Der Verwaltungsgerichtshof hat durch den Vorsitzenden Senatspräsident Mag. Samm sowie die Hofräte Mag. Berger und Mag. Marzi als Richter, unter Mitwirkung des Schriftführers Mag. Zettl, über die Revision 1. der R A, und 2. des D U, beide vertreten durch Mag. a Doris Einwallner, Rechtsanwältin in 1050 Wien, Schönbrunner Straße 26/3, gegen das Erkenntnis des Verwaltungsgerichts Wien vom 19. Mai 2021, VGW 151/006/15005/2020 23 und VGW 151/006/15006/2020, betreffend Aufenthaltstitel (belangte Behörde vor dem Verwaltungsgericht: Landeshauptmann von Wien), zu Recht erkannt:
Das angefochtene Erkenntnis wird in seinem bekämpften Spruchpunkt A. wegen Rechtswidrigkeit infolge Verletzung von Verfahrensvorschriften aufgehoben.
Der Bund hat der Erstrevisionswerberin Aufwendungen in der Höhe von € 1.106,40 binnen zwei Wochen bei sonstiger Exekution zu ersetzen. Das Ersatzbegehren des Zweitrevisionswerbers wird abgewiesen.
1.1. Die Erstrevisionswerberin ist die obsorgeberechtigte Mutter des im Februar 2017 geborenen Zweitrevisionswerbers. Ihre Ehe mit dem Vater des Zweitrevisionswerbers, S U, wurde im November 2019 geschieden. Alle drei Genannten sind usbekische Staatsangehörige.
1.2. Die Erstrevisionswerberin verfügte zuletzt über ein ab 20. Dezember 2019 gültiges Visum C, das sie zum Aufenthalt in Österreich für (insgesamt) 90 Tage bei zulässiger mehrfacher Ein und Ausreise berechtigte; ob auch der Zweitrevisionswerber über ein derartiges Visum verfügte, war nicht feststellbar. Die Revisionswerber reisten mit dem besagten Visum am 21. Dezember 2019 in Österreich ein und kehrten am 21. Februar 2020 vorübergehend in ihren Heimatstaat zurück. Am 10. März 2020 reisten sie neuerlich in das Bundesgebiet ein und blieben über den Ablauf des erlaubten sichtvermerkpflichtigen Aufenthalts am 5. April 2020 hinaus in Österreich.

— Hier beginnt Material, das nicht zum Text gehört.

-- ==== Sys2Proof/Machine/Tenants.lean ====
section
/-!
DEFINITION. Tenants, contexts, keys and the notification log (14), and the bindings and hand-sets of sync objects (13,
R314, R317).
-/
namespace Sys2Proof.Machine

/-! ### What a tenant holds (R336) -/

def Device.contextUse (d : Device) (t : Nat) : Nat :=
  (List.filter (fun (e : Nat × Nat × Nat) => decide (e.2.1 = t)) d.dict.contexts).length

def Device.slotUse (d : Device) (t : Nat) : Nat :=
  (List.filter (fun (e : Nat × KeySlot) => decide (e.2.tenant = t)) d.dict.keys).length

def Device.objUse (d : Device) (t : Nat) : Nat :=
  (List.filter (fun (e : Nat × SyncObj) => decide (e.2.tenant = t)) d.sync.objs).length

/-- Non-terminal requests of a tenant. -/
def Device.reqUse (d : Device) (t : Nat) : Nat :=
  (List.filter (fun (e : Nat × ReqEnt) => e.2.live && decide (e.2.tenant = t)) d.serv.reqs).length

/-- A tenant still holds something (R336). -/
def Device.tenantBusy (d : Device) (t : Nat) : Bool :=
  decide ((d.handleUse t).1 ≠ 0 ∨ d.contextUse t ≠ 0 ∨ d.objUse t ≠ 0 ∨ d.reqUse t ≠ 0) ||
  List.any d.cast.insts (fun (e : Nat × Inst) => decide (e.2.state ≠ 0 ∧ e.2.tenant = t)) ||
  List.any d.cast.adapters (fun (e : Nat × Adapter) => e.2.bound && decide (e.2.tenant = t)) ||
  List.any d.attn.frames (fun (e : Nat × Frame) => decide (e.2.tenant = t))

/-- Aborts the open transfers of a tenant and source (R330, R338). -/
def Device.dropSlotTransfers (d : Device) (t : Nat) (src : Coord) : Device :=
  (List.filter (fun (x : Transfer) => decide (x.tenant = t ∧ x.source = src)) d.dict.transfers).foldl
    (fun d x => d.abortTransfer x) d

/-- Removes a key slot. -/
def Device.dropSlot (d : Device) (i : Nat) (s : KeySlot) : Device :=
  let d := d.dropSlotTransfers s.tenant s.source
  { d with dict := { d.dict with keys := Tbl.del d.dict.keys i } }

/-- A tenant's key slots, subscriptions and records return to their defaults (R336). -/
def Device.resetTenant (d : Device) (t : Nat) : Device :=
  let mine := List.filter (fun (e : Nat × KeySlot) => decide (e.2.tenant = t)) d.dict.keys
  let d := mine.foldl (fun d e => d.dropSlot e.1 e.2) d
  let subs := List.filter (fun (e : Nat × Coord × Nat) => decide (e.2.2 ≠ t)) d.dict.subs
  let profs := List.filter (fun (e : Nat × Profile) => decide (e.1 / 8 ≠ t)) d.serv.profiles
  { d with
    dict := { d.dict with subs := subs },
    mem := { d.mem with limits := Tbl.del d.mem.limits t },
    serv := { d.serv with tenants := Tbl.del d.serv.tenants t, profiles := profs } }

/-! ### Tenants (R336) -/

def runDefine (d : Device) (_r : Req) (t : Nat) : Answer :=
  done (if d.dict.tenants.contains t then d
        else { d with dict := { d.dict with tenants := d.dict.tenants ++ [t] } })

def ruleDefineTenant : WriteRule := WriteRule.plain (valued (key 0x5001 0) runDefine)

def runUndefine (d : Device) (_r : Req) (t : Nat) : Answer :=
  if d.tenantDefined t = false then refuse d dInvalid
  else if d.tenantBusy t then refuse d dBusy
  else
    let d := d.resetTenant t
    done { d with dict := { d.dict with tenants := d.dict.tenants.filter (fun x => decide (x ≠ t)) } }

def ruleUndefineTenant : WriteRule := WriteRule.plain (valued (key 0x5002 0) runUndefine)

/-! ### Contexts (R337, R312) -/

/-- A Reserve handle of tenant 0 in a memory tile of a cluster, M2 first (R161). -/
def Device.allocReserve (d : Device) (k len : Nat) : Option (Nat × Device) :=
  match d.alloc 0 k [15, 14, 13] len (1#11 <<< 6) with
  | .ok x => some x
  | .error _ => none

/-- A cluster where new translation tables may stand: ready, and not named by a cluster reset (R312, R408). -/
def Device.tableCluster (d : Device) (k : Nat) : Bool := (d.cluster k).ready && !d.clk.resetting.getLsbD k

/-- The cluster a context's table goes to: context mod 16, or the next one that may hold it, counting on from 15 to 0. -/
def Device.placeTable (d : Device) (ctx : Nat) : Option Nat :=
  ((List.range 16).map (fun i => (ctx + i) % 16)).find? (fun k => d.tableCluster k)

/-- A new Reserve handle for a context's table. -/
def Device.allocTable (d : Device) (ctx : Nat) : Option (Nat × Device) :=
  match d.placeTable ctx with
  | none => none
  | some k => d.allocReserve k 256

def runCreateContext (d : Device) (_r : Req) (t : Nat) : Answer :=
  if d.tenantDefined t = false then refuse d dInvalid
  else if d.contextUse t ≥ (d.limits t).contexts then refuse d dQuota
  else
    match lowestFree (Tbl.keys d.dict.contexts) 2048 0 with
    | none => refuse d dSpace
    | some c =>
      match d.allocTable c with
      | none => refuse d dSpace
      | some h =>
        let e := h.2
        ⟨dOk, leBytes 2 c, { e with dict := { e.dict with contexts := Tbl.put e.dict.contexts c (t, h.1) } }⟩

/-- The writer is tenant 0 or the tenant the first two bytes of the payload name. -/
def ownTenant (_d : Device) (r : Req) : Bool :=
  decide (r.tenant = 0#9 ∨ leAt r.payload 0 2 = r.tenant.toNat)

1.3. Am 14. März 2020 ging die Erstrevisionswerberin die Ehe mit einem österreichischen Staatsbürger (im Folgenden: Zusammenführender) ein. Im Hinblick darauf stellten die Revisionswerber am 27. März 2020 beim Landeshauptmann von Wien (im Folgenden: Behörde) jeweils einen Erstantrag auf Erteilung eines Aufenthaltstitels „Familienangehöriger“ gemäß § 47 Abs. 2 NAG sowie in der Folge auch einen Zusatzantrag gemäß § 21 Abs. 3 NAG.

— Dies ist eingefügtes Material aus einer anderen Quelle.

/-! ### Acceptance (R57–R59) -/

def lowRows (n : Nat) : Nat := 2 ^ n - 1

/-- Counts of rows 0–15 and 0–63 of both segments of a column. -/
def Engine.liveCounts (e : Engine) (p : Nat) : Counts :=
  let k := fun s n => popc (e.bits (2 * p + s) &&& lowRows n)
  ⟨k 0 16, k 0 64, k 1 16, k 1 64⟩

/-- The verification probe passes on a column (R58): no reading departs from the exact counts so that R38 fails. `x` is
the half the calibration unit drew. -/
def Engine.verified (e : Engine) (x p : Nat) (rd : List Reading) : Bool :=
  (List.range 2).all (fun s =>
    match probeSeg x (e.bits (2 * p + s)) (e.badCount (2 * p + s)) (answer rd (2 * p + s) 0) (answer rd (2 * p + s) 1) with
    | some b => b
    | none => false)

/-- What an attempt of batch `r` gives for one column: its selection, none when it keeps the one it has, and whether the
attempt is accepted. `x` is the half of its verification probe. -/
def Rotation.judgeCol (r : Rotation) (g : Engine) (x p : Nat) (a : Attempt) : Option Pick × Bool :=
  let k := g.liveCounts p
  let ok := g.verified x p a.probe
  match a.first.find? (fun m => decide (m.col.val = p)) with
  | none => (none, ok)
  | some m =>
    let s := pickOf k (g.copyOf p) m
    if r.cls = 1 then (some s, ok && s.plausible r.offLim r.gainLim)
    else
      match a.again.find? (fun m => decide (m.col.val = p)) with
      | none => (some s, false)
      | some m2 =>
        let t := pickOf k (g.copyOf p) m2
        (some s, ok && s.same t && s.offsetsAgree t r.agreeLim)

/-- A 64-row half chosen by 128 bits: it takes rows in order while the choice leaves enough. -/
def halfFrom (r : Nat) : Nat → Nat → Nat → Nat
  | 0, _, _ => 0
  | k + 1, row, need =>
    if need = 0 then 0
    else if r.testBit row ∨ k + 1 ≤ need then 2 ^ row + halfFrom r k (row + 1) (need - 1)
    else halfFrom r k (row + 1) need

/-- The half a probe draws from the engine's LFSR; the spec gives no polynomial and no mapping, so the half and the next
LFSR value are free (log 14). -/
def Device.drawHalf (d : Device) (c e : Nat) : Nat × Device :=
  let a := d.fresh
  let b := a.2.fresh
  let l := b.2.fresh
  (halfFrom (a.1.toNat + 2 ^ 64 * b.1.toNat) 128 0 64, l.2.modEngine c e (fun g => { g with lfsr := l.1.setWidth 16 }))

/-- One column of a batch comes back: accepted, failed, or retired on its spare (R57, R59). -/
def Device.returnCol (d : Device) (c e : Nat) (b : Rotation) (x : Nat) (a : Attempt) (l j : Nat) : Device :=
  let g := d.engine c e
  let r := b.judgeCol g x l a
  let due := g.queue.any (fun b => decide (b.level = 5 ∧ b.cols = [1024 + j]))
  let home := fun (g : Engine) => { g.setSpare j ⟨0, if due then 3 else 0⟩ with steer := Tbl.del g.steer l }
  if r.2 then
    let g := match r.1 with | some s => g.commit l s | none => g
    d.setEngine c e { home g with fails := Tbl.set 0 g.fails l 0, accepted := Tbl.put g.accepted l d.clk.up }
  else
    let n := Tbl.get 0 g.fails l + 1
    let d := d.engineErr c g.pos e (2 * l) (if b.cls = 1 then 5 else 6) n 0xFFFF
    let lim := b.fails + if b.cls = 1 then 0 else 1
    if n ≥ lim then
      let d := d.setEngine c e { g.setSpare j ⟨l, 2⟩ with fails := Tbl.set 0 g.fails l n, retired := g.retired ++ [l] }
      ((d.bump (key 0x9030 4) 1).engineErr c g.pos e (2 * l) 7 0 0xFFFF)
    else d.setEngine c e { home g with fails := Tbl.set 0 g.fails l n }

/-- Phase D of batch `r` with the half `x` of its verification probe (R57–R59): each column comes back, a batch of another
class than weight that failed is queued again at once, and an engine that has lost enough columns is replaced. -/
def Device.returnBatch (d : Device) (c e : Nat) (r : Rotation) (x : Nat) (a : Attempt) : Device :=
  let g := d.engine c e
  let bad := r.cols.any (fun y => !(r.judgeCol g x y.1 a).2)
  let d := r.cols.foldl (fun d y => d.returnCol c e r x a y.1 y.2) d
  let d := d.modEngine c e (fun g =>
    let left := (r.cols.map (·.1)).filter (fun l => !(g.retired.contains l))
    let g := if bad && decide (r.cls ≠ 1) && !left.isEmpty then g.enqueue 2 left else g
    { g.freshWork.dropFresh d.clk.up (d.reg (key 0x9000 1)) with rot := none })
  let d := d.bump (key 0x9030 1) 1
  let d := if bad then d.bump (key 0x9030 (if r.cls = 1 then 2 else 3)) 1 else d
  if (d.engine c e).lost ≥ d.reg (key 0x9000 8) then d.replaceEngine c e else d

/-- SELECTION_ATTEMPT_DONE (R57–R59): phase D for a batch whose measurement and verification probe have taken their slots
(Tab. 3.3). -/
def execSelectionAttemptDone (c : CoreIx) (e : PhysIx) (a : Attempt) (s : State) : Host.Outcome State Fault Refusal :=
  s.lift (fun d =>
    let d := d.settleNow c e
    let g := d.engine c e
    match g.rot with
    | none => d
    | some r =>
      if r.phase ≠ 2 ∨ g.madeBoth .measure (measureAccesses r.cls) = false ∨ g.madeBoth .probe probeAccesses = false then d
      else
        let h := (d.readCounts c e a.probe).drawHalf c e
        h.2.returnBatch c e r h.1 a)

/-! ### Time (R61) -/

/-- BATCH_STALE (R61): 0.8 of the revisit period after a group's last accepted attempt. -/
def execBatchStale (c : CoreIx) (e : PhysIx) (group : Fin 64) (s : State) : Host.Outcome State Fault Refusal :=
  s.lift (fun d =>
    let g := d.engine c e
    let d := d.reach (g.groupAt group.val + d.reg (key 0x9000 1) * 800000000)
    d.setEngine c e (g.addStale group.val))

/-- When the first stale batch of a core reaches 0.9 of the period. -/
def Device.sliceDue (d : Device) (c : Nat) : Option Nat :=
  let es := (List.range 33).map (fun e => d.engine c e)
  let ts := es.flatMap (fun (g : Engine) => g.stale.map (fun q => g.groupAt q))
  match ts with
  | [] => none
  | t :: ts => some (ts.foldl min t + d.reg (key 0x9000 1) * 900000000)

/-- Cycles of a calibration slice (R61). -/
def calSliceCycles : Nat := 650

/-- A calibration slice starts on a core; action 5 follows it. -/
def Device.startCalSlice (d : Device) (c : Nat) : Device :=
  d.modCore c (fun x => { x with seq := { x.seq with phase := .calSlice },
                                 aux := { x.aux with calReserved := false, next := 5, pauseEnd := d.cyc + calSliceCycles } })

2.1. Die Behörde wies diese Anträge mit Bescheiden vom 21. September 2020 ab, wobei sie (unter anderem) vom Vorliegen des Erteilungshindernisses gemäß § 11 Abs. 1 Z 5 NAG ausging. Sie führte dazu im Wesentlichen aus, die Revisionswerber seien über den Ablauf des sichtvermerkpflichtigen Aufenthalts am 5. April 2020 hinaus unrechtmäßig in Österreich geblieben. Entgegen dem Vorbringen sei ihnen trotz der Covid 19 Pandemie eine rechtzeitige Rückkehr nach Usbekistan möglich (gewesen). Auch der Behauptung, sie hätten wegen des im Heimatstaat lebenden, psychisch erkrankten und sie bedrohenden S U berechtigte Furcht vor der Rückkehr, sei nicht zu folgen. Die Ehe der Erstrevisionswerberin mit S U sei nämlich bereits im November 2019 geschieden worden, zudem seien die Revisionswerber von 21. Februar bis 10. März 2020 freiwillig nach Usbekistan zurückgekehrt, sodass sie dort offenbar keiner akuten Gefahr ausgesetzt seien. Ferner bestünden auch keine Anhaltspunkte, dass der Zusammenführende bei Versagung der Aufenthaltstitel de facto gezwungen wäre, das Unionsgebiet zu verlassen. Die (näher erörterte) Interessenabwägung gemäß § 11 Abs. 3 NAG iVm Art. 8 EMRK lasse die Erteilung der beantragten Aufenthaltstitel ebenso nicht geboten erscheinen.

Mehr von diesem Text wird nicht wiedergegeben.